● **Problem**
Collect all lines from the listing that include the string "ctrAdd".

● **Input for this task**
'''

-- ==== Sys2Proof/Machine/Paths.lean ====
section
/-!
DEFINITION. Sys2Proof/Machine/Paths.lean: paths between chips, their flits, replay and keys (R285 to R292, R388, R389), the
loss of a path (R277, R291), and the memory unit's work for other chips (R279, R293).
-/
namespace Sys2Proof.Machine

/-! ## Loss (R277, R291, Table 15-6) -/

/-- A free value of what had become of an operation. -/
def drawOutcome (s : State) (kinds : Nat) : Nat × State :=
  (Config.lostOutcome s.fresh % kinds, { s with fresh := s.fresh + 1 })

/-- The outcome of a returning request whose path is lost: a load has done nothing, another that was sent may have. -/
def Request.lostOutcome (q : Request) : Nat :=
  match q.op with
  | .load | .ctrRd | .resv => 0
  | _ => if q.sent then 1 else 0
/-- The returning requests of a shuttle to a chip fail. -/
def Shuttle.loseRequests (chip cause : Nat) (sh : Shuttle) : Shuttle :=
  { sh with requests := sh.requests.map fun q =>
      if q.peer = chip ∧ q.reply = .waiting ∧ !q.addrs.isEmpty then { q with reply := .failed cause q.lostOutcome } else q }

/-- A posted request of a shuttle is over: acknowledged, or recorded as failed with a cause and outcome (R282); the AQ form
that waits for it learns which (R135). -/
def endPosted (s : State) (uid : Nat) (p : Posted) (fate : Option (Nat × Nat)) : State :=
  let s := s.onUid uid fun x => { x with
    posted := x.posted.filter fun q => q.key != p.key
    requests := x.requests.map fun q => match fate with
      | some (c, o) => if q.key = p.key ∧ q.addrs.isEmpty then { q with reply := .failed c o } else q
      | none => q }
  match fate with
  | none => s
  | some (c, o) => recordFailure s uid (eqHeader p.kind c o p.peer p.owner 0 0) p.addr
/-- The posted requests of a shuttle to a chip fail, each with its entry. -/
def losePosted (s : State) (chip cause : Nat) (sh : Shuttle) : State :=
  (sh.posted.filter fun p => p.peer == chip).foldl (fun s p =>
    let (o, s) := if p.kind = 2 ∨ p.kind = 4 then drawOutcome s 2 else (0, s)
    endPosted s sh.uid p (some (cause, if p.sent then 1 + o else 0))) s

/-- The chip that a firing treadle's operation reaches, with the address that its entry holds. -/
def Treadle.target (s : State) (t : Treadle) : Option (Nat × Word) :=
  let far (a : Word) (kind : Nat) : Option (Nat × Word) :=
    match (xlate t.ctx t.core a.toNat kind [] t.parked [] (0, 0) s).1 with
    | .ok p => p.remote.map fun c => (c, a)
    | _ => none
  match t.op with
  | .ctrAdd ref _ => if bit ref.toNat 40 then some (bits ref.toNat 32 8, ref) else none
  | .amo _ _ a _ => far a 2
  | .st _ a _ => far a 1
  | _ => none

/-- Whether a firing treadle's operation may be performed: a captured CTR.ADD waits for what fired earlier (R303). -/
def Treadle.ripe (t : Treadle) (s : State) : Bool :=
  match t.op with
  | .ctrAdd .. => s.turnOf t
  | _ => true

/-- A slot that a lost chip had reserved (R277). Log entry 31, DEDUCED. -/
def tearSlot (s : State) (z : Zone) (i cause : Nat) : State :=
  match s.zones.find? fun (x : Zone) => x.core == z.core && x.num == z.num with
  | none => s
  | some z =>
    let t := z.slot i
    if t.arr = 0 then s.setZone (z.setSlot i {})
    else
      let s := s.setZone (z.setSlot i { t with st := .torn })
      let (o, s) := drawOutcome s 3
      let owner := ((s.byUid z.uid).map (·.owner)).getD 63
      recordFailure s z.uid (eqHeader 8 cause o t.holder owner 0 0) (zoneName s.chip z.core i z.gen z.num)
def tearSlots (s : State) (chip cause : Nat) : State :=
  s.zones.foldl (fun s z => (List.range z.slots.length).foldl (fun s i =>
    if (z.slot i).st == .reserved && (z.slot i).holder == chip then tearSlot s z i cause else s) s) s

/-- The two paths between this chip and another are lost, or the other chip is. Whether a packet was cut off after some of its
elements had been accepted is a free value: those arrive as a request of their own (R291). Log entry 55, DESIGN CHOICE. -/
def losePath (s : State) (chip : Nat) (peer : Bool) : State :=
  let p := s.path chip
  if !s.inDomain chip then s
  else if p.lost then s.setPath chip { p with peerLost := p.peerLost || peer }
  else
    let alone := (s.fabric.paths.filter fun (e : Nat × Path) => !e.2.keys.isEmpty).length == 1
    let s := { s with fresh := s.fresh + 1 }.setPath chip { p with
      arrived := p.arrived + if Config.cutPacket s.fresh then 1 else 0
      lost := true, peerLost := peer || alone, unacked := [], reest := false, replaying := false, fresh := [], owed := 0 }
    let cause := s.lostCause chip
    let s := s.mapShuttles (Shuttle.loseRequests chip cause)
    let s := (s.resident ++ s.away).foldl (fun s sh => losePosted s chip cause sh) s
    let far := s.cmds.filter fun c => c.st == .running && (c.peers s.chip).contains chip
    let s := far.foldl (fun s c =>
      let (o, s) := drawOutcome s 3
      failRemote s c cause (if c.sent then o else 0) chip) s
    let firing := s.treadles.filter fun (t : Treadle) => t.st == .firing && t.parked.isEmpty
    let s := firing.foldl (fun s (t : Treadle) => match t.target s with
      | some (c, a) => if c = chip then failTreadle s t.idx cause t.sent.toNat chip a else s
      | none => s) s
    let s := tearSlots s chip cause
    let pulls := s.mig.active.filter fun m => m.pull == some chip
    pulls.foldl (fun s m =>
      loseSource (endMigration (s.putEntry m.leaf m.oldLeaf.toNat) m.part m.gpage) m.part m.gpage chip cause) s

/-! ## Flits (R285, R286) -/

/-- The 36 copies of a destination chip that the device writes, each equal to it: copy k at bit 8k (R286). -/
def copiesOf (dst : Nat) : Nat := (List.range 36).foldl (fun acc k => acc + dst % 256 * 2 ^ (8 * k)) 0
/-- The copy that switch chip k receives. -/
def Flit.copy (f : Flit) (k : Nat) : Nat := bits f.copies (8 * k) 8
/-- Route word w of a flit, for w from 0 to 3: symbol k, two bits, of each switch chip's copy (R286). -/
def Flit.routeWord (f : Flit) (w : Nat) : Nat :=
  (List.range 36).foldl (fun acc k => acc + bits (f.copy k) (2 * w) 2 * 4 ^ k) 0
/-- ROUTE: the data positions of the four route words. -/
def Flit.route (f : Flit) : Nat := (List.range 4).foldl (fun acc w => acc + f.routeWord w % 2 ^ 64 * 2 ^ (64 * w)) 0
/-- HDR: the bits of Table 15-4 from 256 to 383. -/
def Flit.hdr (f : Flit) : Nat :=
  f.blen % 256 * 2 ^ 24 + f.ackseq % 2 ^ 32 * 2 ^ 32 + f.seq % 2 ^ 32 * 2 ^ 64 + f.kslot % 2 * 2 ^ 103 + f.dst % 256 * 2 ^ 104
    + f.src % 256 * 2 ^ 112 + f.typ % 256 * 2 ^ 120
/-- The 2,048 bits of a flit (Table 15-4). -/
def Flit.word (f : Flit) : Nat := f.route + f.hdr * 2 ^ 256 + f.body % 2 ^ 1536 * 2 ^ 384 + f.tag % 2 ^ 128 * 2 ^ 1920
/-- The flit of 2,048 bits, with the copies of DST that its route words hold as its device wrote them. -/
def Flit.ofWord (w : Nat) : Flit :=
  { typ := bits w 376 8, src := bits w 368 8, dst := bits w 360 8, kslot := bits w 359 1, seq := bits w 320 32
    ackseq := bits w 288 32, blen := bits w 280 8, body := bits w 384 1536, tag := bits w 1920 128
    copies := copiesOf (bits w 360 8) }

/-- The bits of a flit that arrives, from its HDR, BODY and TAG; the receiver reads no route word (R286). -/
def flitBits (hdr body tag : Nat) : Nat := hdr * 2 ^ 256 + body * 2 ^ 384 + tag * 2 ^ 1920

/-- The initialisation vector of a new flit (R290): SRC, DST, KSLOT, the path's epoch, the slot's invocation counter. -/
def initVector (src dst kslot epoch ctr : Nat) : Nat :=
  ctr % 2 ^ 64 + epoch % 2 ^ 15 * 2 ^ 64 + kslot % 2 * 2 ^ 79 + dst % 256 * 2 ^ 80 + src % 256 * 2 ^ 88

'''

● **Answer space**
  | .ctrAdd ref _ => if bit ref.toNat 40 then some (bits ref.toNat 32 8, ref) else none
  | .ctrAdd .. => s.turnOf t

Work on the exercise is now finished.